Phoenix police have arrested onetime country superstar Glen Campbell on suspicion of extreme drunken driving and hit-and-run after a downtown car crash, Reuters reports.

Campbell, 67, spent Monday evening in the city's Madison Street Jail after a 5 p.m. collision between Campbell's silver BMW and a white Toyota sedan. Campbell continued driving after the crash, a police spokesman tells Reuters, but a witness followed Campbell's car and called in the incident on his cell phone.

Officers confronted Campbell at his home and took him into custody. He was alternately combative and congenial, said Sgt. Randy Force, a Phoenix police spokesman. Campbell allegedly kneed a sergeant in the thigh while at the station, but was also heard singing at one point while he was being processed.

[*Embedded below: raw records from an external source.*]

-- ==== Sys2Proof/Syntax.lean ====
section
/-!
DEFINITION. The commands the block takes: one constructor per row of spec/opcode_table.json, in the table's order.  Each is
whole and indivisible (95, opening lines); its docstring names the rule the table gives it.
-/
namespace Sys2Proof
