-- ==== Sys2Proof/Machine/Flags.lean ====
section
/-!
DEFINITION. Event bits and the messages they raise: unit events (08 R208), the vectors of both functions (08 R207, 17), MSI-X
masking and pending bits (08 R209), and what a function may send (08 R220, R224, R534).
-/
namespace Sys2Proof.Machine

/-- A function may issue memory requests and messages: not contained (08 R220), D0 (08 R224), Bus Master Enable set and the
link in L0 (08 R534). -/
def State.canSend (s : State) (fn : Nat) : Bool :=
  !s.flag Reg.CFG_CONT_STATUS_CONTAINED fn && s.get Reg.CFG_PMCSR_STATE fn == 0 &&
    s.flag Reg.CFG_COMMAND_BME fn && s.pcie.linkUp

/-- The Mask bit of a vector's table entry is set. -/
def State.vecMasked (s : State) (fn vec : Nat) : Bool :=
  if fn = 0 then s.flag Reg.MSIX0_CTL_MASK vec else s.flag Reg.MSIX1_CTL_MASK vec

/-- Field of the PBA word that holds a vector's pending bit. -/
def pbaFld (fn : Nat) : Fld := if fn = 0 then Reg.MSIX0_PBA else Reg.MSIX1_PBA

/-- The vector's PBA bit. -/
def State.pba (s : State) (fn vec : Nat) : Bool := (s.get (pbaFld fn) (vec / 32) >>> (vec % 32)) % 2 == 1

/-- Set or clear the vector's PBA bit. -/
def State.setPba (s : State) (fn vec : Nat) (b : Bool) : State :=
  let w := s.get (pbaFld fn) (vec / 32)
  let bit := 2 ^ (vec % 32)
  s.put (pbaFld fn) (if b then w ||| bit else w - (w &&& bit)) (vec / 32)

/-- A vector is signalled, and the function may send if `may` holds (08 R209): nothing while MSI-X Enable is 0; the PBA bit
while a mask is set or the function may not send; else one message. -/
def State.signalIf (s : State) (may : Bool) (fn vec : Nat) : State :=
  if !s.flag Reg.CFG_MSIX_ENABLE fn then s
  else if s.flag Reg.CFG_MSIX_FMASK fn || s.vecMasked fn vec || !may then s.setPba fn vec true
  else (s.emit (.msix fn vec)).setPba fn vec false

/-- A vector is signalled (08 R209). -/
def State.signal (s : State) (fn vec : Nat) : State := s.signalIf (s.canSend fn) fn vec

/-- Vector of function 0 that a register page's event bits raise (08 R207, R208). -/
def pageVector (page : Nat) : Option Nat :=
  match page with
  | 0x0 => some 15
  | 0x2 => some 3
  | 0x3 => some 4
  | 0x4 => some 5
  | 0x5 => some 6
  | 0x6 => some 7
  | 0x8 => some 8
  | 0x9 => some 8
  | 0xA => some 9
  | 0xB => some 9
  | 0xC => some 9
  | 0xD => some 10
  | 0xE => some 11
  | 0xF => some 12
  | 0x10 => some 13
  | _ => none

/-- W1C bits of a register that its chapter ties to the unit event: all but the valid bits of the two error logs and the
bits that no vector names (06, 18: `GAL.ERR_INFO`, `EFC.ECC_LOG`; 01 `TOP.MODE`). -/
def eventMask (r : RReg) : Nat :=
  if r.base == Reg.GAL_ERR_INFO_VALID.base || r.base == Reg.EFC_ECC_LOG_VALID.base || r.base == Reg.TOP_MODE_ROLE.base then 0
  else r.fields.foldl (fun m f => if f.acc = .w1c then m ||| ((2 ^ (f.hi + 1 - f.lo) - 1) * 2 ^ f.lo) else m) 0

/-- Event bits set in the word at key `k`. -/
def eventsAt (k : Nat) (w : Word) : Bool :=
  match regFind k with
  | some r => (w.toNat &&& eventMask r) != 0
  | none => false

/-- The unit event of a vector of function 0: the OR of its event bits (08 R208).  Every event bit resets to 0, so the listed
words are all that can hold one. -/
def State.unitEvent (s : State) (vec : Nat) : Bool :=
  s.regs.any (fun e => decide (pageVector (e.1 / 0x100000) = some vec) && eventsAt e.1 e.2)

/-- Set an event bit of function 0 and signal its vector when the unit event rises (08 R208). -/
def State.event (s : State) (f : Fld) (i : Nat := 0) : State :=
  let s' := s.setFlag f true i
  match pageVector (f.base / 0x100000) with
  | none => s'
  | some vec => if s.unitEvent vec then s' else s'.signal 0 vec

/-- Vector of function 1 that a bit of `COL.STATUS` raises (17, "Registers"). -/
def colVector (bit : Nat) : Option Nat :=
  match bit with
  | 10 => some 2
  | 11 => some 3
  | 12 => some 4
  | 16 => some 4
  | 13 => some 5
  | 14 => some 6
  | 15 => some 7
  | _ => none

/-- The OR of the bits of `COL.STATUS` that raise a vector of function 1. -/
def State.colEventOr (s : State) (vec : Nat) : Bool :=
  let w := s.rd Reg.COL_STATUS_STATE.base
  (List.range 32).any (fun b => decide (colVector b = some vec) && bitsOf w b b == 1)

/-- Set an event bit of `COL.STATUS` and signal its vector of function 1 when the OR rises (08 R208, 17). -/
def State.colEvent (s : State) (f : Fld) : State :=
  let s' := s.setFlag f true
  match colVector f.lo with
  | none => s'
  | some vec => if s.colEventOr vec then s' else s'.signal 1 vec

/-- After a host write to event bits of the word at key `k`: signal again each vector whose OR stays 1 (08 R208). -/
def State.resignal (s : State) (k : Nat) : State :=
  if k / 0x100000 = 0x1000 then
    [2, 3, 4, 5, 6, 7].foldl (fun t vec => if t.colEventOr vec then t.signal 1 vec else t) s
  else
    match pageVector (k / 0x100000) with
    | none => s
    | some vec => if s.unitEvent vec then s.signal 0 vec else s

/-- A unit is marked failed: its bit of `TOP.UNIT_FAILED` (feature ID `id`) is set and vector 14 is signalled when it was
clear (02 R46, 08 R207). -/
def State.markUnitFailed (s : State) (id : Nat) : State :=
  let w := s.rd Reg.TOP_UNIT_FAILED_WORD.base
  let bit := 2 ^ id
  if w.toNat &&& bit != 0 then s
  else (s.wr Reg.TOP_UNIT_FAILED_WORD.base (BitVec.ofNat 32 (w.toNat ||| bit))).signal 0 14

/-- The unit with feature ID `id` is marked failed (01 R19, 02 R46). -/
def State.unitFailed (s : State) (id : Nat) : Bool := (s.rd Reg.TOP_UNIT_FAILED_WORD.base).toNat &&& 2 ^ id != 0

end Sys2Proof.Machine
end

The singer was released just after midnight Tuesday morning.

Campbell's official Web site says the singer -- whose 27 Top 10 hits include "Wichita Lineman" and "Rhinestone Cowboy" -- has given up alcohol and cigarette smoking, the wire service notes. But Campbell appears to have fallen off the wagon; Force said the singer was booked because of "his appearance and demeanor and the strong alcohol on his breath."

"That's what alcohol addiction can do to people," Campbell's son Shannon, 18, said. "People should pray for him and any other people who have the same problem."